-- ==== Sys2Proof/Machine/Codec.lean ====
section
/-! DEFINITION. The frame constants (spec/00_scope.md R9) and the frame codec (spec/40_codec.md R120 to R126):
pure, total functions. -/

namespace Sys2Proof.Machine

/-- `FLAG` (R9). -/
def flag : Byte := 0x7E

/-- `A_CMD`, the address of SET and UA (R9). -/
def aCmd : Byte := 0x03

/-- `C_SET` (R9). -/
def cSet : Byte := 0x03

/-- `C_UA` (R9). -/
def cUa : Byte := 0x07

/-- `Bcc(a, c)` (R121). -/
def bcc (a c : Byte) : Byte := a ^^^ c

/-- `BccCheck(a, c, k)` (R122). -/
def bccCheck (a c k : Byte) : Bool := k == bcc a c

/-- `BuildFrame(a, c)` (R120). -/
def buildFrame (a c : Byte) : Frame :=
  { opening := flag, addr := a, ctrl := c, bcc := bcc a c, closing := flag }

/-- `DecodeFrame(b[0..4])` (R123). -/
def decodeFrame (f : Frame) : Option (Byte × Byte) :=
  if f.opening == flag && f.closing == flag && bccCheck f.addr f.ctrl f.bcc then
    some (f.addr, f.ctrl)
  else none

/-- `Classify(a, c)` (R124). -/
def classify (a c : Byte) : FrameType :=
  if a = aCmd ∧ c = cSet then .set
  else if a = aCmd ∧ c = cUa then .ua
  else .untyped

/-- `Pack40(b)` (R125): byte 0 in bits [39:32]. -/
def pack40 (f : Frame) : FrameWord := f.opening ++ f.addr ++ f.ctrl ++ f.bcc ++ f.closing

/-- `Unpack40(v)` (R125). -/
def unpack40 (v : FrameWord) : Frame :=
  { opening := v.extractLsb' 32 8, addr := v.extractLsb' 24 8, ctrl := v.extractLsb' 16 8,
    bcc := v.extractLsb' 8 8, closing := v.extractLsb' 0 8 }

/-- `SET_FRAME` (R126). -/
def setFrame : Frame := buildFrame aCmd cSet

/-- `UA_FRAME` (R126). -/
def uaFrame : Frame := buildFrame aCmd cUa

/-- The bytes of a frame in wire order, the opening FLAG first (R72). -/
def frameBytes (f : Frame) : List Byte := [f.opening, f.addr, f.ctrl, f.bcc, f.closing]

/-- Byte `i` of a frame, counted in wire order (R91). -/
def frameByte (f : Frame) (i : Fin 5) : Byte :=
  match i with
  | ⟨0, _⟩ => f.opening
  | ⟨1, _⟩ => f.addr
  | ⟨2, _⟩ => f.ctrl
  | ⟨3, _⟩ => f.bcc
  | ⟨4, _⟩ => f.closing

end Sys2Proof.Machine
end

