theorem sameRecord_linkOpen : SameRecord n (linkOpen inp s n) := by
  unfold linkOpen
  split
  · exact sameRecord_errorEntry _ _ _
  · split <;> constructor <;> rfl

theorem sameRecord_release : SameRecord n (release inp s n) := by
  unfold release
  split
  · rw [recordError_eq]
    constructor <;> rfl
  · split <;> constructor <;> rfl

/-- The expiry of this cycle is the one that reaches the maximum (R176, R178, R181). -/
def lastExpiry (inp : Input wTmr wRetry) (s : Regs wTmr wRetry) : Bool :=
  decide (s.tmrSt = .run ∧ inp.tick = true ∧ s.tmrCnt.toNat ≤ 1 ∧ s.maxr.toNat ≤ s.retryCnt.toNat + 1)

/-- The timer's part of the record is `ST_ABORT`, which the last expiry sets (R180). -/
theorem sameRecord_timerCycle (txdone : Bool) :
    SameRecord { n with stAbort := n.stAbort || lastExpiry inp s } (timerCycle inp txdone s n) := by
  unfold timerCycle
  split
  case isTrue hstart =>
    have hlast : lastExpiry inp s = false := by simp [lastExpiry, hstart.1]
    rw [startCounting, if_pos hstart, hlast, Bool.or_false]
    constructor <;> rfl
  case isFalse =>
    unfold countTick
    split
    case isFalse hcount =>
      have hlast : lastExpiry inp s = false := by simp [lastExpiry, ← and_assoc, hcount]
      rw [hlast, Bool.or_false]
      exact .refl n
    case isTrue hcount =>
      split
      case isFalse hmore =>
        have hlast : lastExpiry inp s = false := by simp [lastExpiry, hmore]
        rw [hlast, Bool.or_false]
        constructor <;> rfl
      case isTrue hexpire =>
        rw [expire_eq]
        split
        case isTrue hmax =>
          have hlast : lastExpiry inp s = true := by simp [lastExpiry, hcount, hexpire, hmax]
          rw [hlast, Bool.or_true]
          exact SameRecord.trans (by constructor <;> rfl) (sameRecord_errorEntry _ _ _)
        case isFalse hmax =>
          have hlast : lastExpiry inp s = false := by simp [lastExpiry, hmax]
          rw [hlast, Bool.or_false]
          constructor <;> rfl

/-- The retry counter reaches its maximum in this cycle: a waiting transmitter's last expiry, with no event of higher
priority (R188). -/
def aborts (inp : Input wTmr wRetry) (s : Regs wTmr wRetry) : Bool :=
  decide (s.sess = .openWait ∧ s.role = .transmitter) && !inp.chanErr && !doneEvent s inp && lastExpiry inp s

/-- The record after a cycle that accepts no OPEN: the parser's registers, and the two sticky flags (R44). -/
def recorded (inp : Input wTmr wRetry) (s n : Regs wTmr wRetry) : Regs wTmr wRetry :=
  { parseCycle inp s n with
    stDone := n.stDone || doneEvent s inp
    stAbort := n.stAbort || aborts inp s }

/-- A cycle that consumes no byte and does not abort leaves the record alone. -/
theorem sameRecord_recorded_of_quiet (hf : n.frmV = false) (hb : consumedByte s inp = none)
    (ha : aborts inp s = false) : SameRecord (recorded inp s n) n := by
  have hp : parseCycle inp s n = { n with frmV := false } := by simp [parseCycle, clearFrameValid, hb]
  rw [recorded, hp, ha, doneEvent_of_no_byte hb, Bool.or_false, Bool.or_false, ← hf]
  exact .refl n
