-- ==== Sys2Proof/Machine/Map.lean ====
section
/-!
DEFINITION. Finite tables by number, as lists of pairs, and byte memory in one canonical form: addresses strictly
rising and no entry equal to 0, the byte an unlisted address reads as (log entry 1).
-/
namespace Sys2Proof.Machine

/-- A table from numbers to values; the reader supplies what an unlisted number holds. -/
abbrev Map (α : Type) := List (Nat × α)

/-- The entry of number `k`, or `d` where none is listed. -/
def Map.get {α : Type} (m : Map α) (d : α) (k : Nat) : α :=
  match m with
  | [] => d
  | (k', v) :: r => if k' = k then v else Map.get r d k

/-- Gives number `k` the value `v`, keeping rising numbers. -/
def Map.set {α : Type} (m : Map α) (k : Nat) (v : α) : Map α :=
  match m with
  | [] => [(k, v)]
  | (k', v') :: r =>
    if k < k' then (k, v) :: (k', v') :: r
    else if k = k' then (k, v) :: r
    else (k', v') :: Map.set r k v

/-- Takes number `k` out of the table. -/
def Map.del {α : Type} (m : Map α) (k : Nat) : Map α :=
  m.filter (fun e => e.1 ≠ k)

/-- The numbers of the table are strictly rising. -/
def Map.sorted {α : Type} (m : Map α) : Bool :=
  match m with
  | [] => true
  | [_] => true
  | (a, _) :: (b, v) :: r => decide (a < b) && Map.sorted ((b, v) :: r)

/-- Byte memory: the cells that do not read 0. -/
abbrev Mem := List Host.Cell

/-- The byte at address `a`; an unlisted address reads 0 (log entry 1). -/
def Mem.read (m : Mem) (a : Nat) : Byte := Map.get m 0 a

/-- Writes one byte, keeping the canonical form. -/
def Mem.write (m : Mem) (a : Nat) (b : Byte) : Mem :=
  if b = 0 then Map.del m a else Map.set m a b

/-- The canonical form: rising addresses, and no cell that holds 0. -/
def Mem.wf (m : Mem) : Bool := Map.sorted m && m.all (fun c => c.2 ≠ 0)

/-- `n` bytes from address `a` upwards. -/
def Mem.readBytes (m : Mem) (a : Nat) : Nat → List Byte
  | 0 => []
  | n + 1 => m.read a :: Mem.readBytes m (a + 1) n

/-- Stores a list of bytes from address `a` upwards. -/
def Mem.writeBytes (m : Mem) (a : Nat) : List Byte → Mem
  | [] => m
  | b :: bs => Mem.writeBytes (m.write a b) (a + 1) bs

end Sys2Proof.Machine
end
-------
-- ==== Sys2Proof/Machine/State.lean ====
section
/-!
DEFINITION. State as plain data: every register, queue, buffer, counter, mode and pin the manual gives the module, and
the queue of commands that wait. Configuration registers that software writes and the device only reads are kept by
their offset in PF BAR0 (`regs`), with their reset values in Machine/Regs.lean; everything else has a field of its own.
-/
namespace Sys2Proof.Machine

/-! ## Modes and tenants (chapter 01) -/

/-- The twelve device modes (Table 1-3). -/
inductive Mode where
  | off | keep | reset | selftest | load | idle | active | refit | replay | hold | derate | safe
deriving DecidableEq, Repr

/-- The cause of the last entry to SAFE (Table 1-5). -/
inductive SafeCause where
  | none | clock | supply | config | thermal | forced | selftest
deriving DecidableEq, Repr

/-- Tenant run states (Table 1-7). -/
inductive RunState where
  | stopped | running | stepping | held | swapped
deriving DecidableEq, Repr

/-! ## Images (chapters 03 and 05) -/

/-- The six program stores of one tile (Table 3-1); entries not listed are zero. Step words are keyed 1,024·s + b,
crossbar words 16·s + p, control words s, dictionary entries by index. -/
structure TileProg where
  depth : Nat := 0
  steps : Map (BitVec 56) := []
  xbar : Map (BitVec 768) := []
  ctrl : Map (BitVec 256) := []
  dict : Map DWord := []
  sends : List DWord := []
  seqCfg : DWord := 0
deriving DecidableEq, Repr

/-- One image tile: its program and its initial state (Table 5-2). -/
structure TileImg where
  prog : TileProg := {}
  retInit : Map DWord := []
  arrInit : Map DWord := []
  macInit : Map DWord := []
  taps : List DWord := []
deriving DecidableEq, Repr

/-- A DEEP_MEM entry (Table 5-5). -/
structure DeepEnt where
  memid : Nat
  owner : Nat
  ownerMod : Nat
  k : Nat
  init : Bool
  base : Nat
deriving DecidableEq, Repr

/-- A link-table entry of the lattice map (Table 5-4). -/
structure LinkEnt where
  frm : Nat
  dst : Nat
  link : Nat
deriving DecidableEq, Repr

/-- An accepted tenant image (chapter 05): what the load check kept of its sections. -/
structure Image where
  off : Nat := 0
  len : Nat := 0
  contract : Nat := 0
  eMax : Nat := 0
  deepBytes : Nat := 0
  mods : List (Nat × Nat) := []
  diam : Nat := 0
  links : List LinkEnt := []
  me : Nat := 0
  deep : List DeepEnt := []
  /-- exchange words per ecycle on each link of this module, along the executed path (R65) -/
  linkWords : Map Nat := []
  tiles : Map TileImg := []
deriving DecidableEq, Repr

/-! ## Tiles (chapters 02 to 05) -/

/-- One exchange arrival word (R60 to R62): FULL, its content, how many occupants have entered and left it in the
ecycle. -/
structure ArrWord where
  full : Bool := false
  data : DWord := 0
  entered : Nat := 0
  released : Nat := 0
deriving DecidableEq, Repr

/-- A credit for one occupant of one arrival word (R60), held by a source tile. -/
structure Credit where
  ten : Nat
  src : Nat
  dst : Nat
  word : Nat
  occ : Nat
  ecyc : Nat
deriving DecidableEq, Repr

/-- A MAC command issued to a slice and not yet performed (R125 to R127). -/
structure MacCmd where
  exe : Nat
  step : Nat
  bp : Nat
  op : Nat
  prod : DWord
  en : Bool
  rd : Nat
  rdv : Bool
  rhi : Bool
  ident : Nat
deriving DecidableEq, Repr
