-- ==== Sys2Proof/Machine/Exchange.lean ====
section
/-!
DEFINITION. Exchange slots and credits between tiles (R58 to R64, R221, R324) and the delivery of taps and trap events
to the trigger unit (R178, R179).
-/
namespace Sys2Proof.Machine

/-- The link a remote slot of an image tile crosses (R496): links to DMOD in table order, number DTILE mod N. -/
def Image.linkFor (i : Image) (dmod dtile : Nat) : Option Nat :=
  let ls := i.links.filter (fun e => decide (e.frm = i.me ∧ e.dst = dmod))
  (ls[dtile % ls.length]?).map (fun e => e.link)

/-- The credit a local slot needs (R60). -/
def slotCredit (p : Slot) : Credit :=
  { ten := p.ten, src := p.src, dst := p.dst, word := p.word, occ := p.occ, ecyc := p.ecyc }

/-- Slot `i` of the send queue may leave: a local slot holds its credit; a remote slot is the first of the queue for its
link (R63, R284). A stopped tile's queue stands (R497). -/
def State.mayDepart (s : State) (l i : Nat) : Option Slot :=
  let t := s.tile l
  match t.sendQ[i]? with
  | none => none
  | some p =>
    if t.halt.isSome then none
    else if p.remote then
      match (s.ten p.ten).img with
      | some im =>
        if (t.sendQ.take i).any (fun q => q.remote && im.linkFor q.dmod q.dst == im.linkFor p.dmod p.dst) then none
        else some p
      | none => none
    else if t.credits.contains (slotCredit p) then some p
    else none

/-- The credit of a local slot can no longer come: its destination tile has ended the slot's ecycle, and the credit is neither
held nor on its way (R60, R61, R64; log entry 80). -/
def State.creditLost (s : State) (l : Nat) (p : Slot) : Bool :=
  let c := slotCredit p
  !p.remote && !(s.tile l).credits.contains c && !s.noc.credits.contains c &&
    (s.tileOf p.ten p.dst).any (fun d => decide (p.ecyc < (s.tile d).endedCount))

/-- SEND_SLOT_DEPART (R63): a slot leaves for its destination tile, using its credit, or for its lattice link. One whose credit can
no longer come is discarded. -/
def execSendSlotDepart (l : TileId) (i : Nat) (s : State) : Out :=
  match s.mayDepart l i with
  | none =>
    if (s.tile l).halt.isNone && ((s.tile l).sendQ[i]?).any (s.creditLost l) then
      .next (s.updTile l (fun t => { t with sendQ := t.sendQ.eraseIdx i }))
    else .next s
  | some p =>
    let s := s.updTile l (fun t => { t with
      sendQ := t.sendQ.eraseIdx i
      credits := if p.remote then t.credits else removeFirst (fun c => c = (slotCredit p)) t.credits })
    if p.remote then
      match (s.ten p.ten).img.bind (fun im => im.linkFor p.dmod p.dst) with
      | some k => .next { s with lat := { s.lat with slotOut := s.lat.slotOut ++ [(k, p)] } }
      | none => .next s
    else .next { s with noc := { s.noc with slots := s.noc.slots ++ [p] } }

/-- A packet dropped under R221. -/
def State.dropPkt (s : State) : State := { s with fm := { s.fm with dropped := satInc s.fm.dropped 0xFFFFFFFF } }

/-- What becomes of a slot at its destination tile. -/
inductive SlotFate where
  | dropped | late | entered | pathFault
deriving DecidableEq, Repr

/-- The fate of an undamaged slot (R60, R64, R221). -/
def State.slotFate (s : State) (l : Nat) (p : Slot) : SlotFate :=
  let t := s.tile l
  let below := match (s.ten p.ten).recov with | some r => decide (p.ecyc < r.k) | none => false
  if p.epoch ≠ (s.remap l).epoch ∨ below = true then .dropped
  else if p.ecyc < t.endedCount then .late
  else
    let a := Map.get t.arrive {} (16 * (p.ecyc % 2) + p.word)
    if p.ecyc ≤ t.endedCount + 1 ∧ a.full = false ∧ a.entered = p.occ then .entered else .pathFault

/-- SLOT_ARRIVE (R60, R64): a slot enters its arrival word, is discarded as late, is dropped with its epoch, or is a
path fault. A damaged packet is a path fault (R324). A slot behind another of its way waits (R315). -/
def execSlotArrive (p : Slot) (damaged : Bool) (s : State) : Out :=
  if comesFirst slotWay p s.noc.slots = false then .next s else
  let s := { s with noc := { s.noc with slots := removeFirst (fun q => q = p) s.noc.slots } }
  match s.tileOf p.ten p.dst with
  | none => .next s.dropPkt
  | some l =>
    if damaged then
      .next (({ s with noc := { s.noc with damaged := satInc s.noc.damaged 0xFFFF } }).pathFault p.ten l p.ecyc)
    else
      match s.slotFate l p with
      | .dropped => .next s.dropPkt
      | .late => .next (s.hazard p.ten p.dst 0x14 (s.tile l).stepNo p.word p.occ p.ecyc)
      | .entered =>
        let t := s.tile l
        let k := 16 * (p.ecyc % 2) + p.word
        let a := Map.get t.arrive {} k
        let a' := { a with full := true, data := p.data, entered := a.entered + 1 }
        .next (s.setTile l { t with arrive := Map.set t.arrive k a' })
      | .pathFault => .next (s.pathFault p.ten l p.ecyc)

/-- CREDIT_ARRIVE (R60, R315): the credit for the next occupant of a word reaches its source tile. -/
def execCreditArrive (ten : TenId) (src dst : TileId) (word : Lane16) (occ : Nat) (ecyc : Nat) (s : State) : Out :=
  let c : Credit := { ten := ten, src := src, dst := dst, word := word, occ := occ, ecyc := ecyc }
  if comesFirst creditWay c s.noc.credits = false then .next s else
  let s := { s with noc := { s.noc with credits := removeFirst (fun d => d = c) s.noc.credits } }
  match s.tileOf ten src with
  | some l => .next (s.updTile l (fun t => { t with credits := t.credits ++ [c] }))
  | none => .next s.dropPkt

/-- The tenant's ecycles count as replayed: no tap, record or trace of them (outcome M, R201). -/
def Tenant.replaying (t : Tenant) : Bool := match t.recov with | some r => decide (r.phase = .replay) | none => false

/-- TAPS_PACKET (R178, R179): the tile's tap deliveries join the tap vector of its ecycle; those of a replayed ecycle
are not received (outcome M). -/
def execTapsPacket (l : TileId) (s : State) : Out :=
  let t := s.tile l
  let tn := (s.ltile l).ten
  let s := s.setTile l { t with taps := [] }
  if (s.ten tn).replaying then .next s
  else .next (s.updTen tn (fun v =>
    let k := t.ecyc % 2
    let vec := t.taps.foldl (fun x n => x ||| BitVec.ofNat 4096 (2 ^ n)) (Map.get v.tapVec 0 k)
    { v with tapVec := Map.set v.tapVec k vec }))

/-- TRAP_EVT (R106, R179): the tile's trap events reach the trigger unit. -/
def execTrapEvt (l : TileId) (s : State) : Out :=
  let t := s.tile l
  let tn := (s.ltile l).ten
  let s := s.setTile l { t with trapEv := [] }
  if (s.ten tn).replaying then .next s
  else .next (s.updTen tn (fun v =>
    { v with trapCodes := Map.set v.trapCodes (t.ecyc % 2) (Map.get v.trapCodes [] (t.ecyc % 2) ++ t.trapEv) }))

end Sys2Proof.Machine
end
-------
Task description
What you return must be an exact retyping of the lines above starting at the line with "-- ==== Sys2Proof/Machine/Codec.lean" and ending at the line with "def cSet : Byte := 0x03", and nothing besides.

Answer area
-- ==== Sys2Proof/Machine/Codec.lean ====
section
/-! DEFINITION. The frame constants (spec/00_scope.md R9) and the frame codec (spec/40_codec.md R120 to R126):
pure, total functions. -/

namespace Sys2Proof.Machine

/-- `FLAG` (R9). -/
def flag : Byte := 0x7E

/-- `A_CMD`, the address of SET and UA (R9). -/
def aCmd : Byte := 0x03

/-- `C_SET` (R9). -/
def cSet : Byte := 0x03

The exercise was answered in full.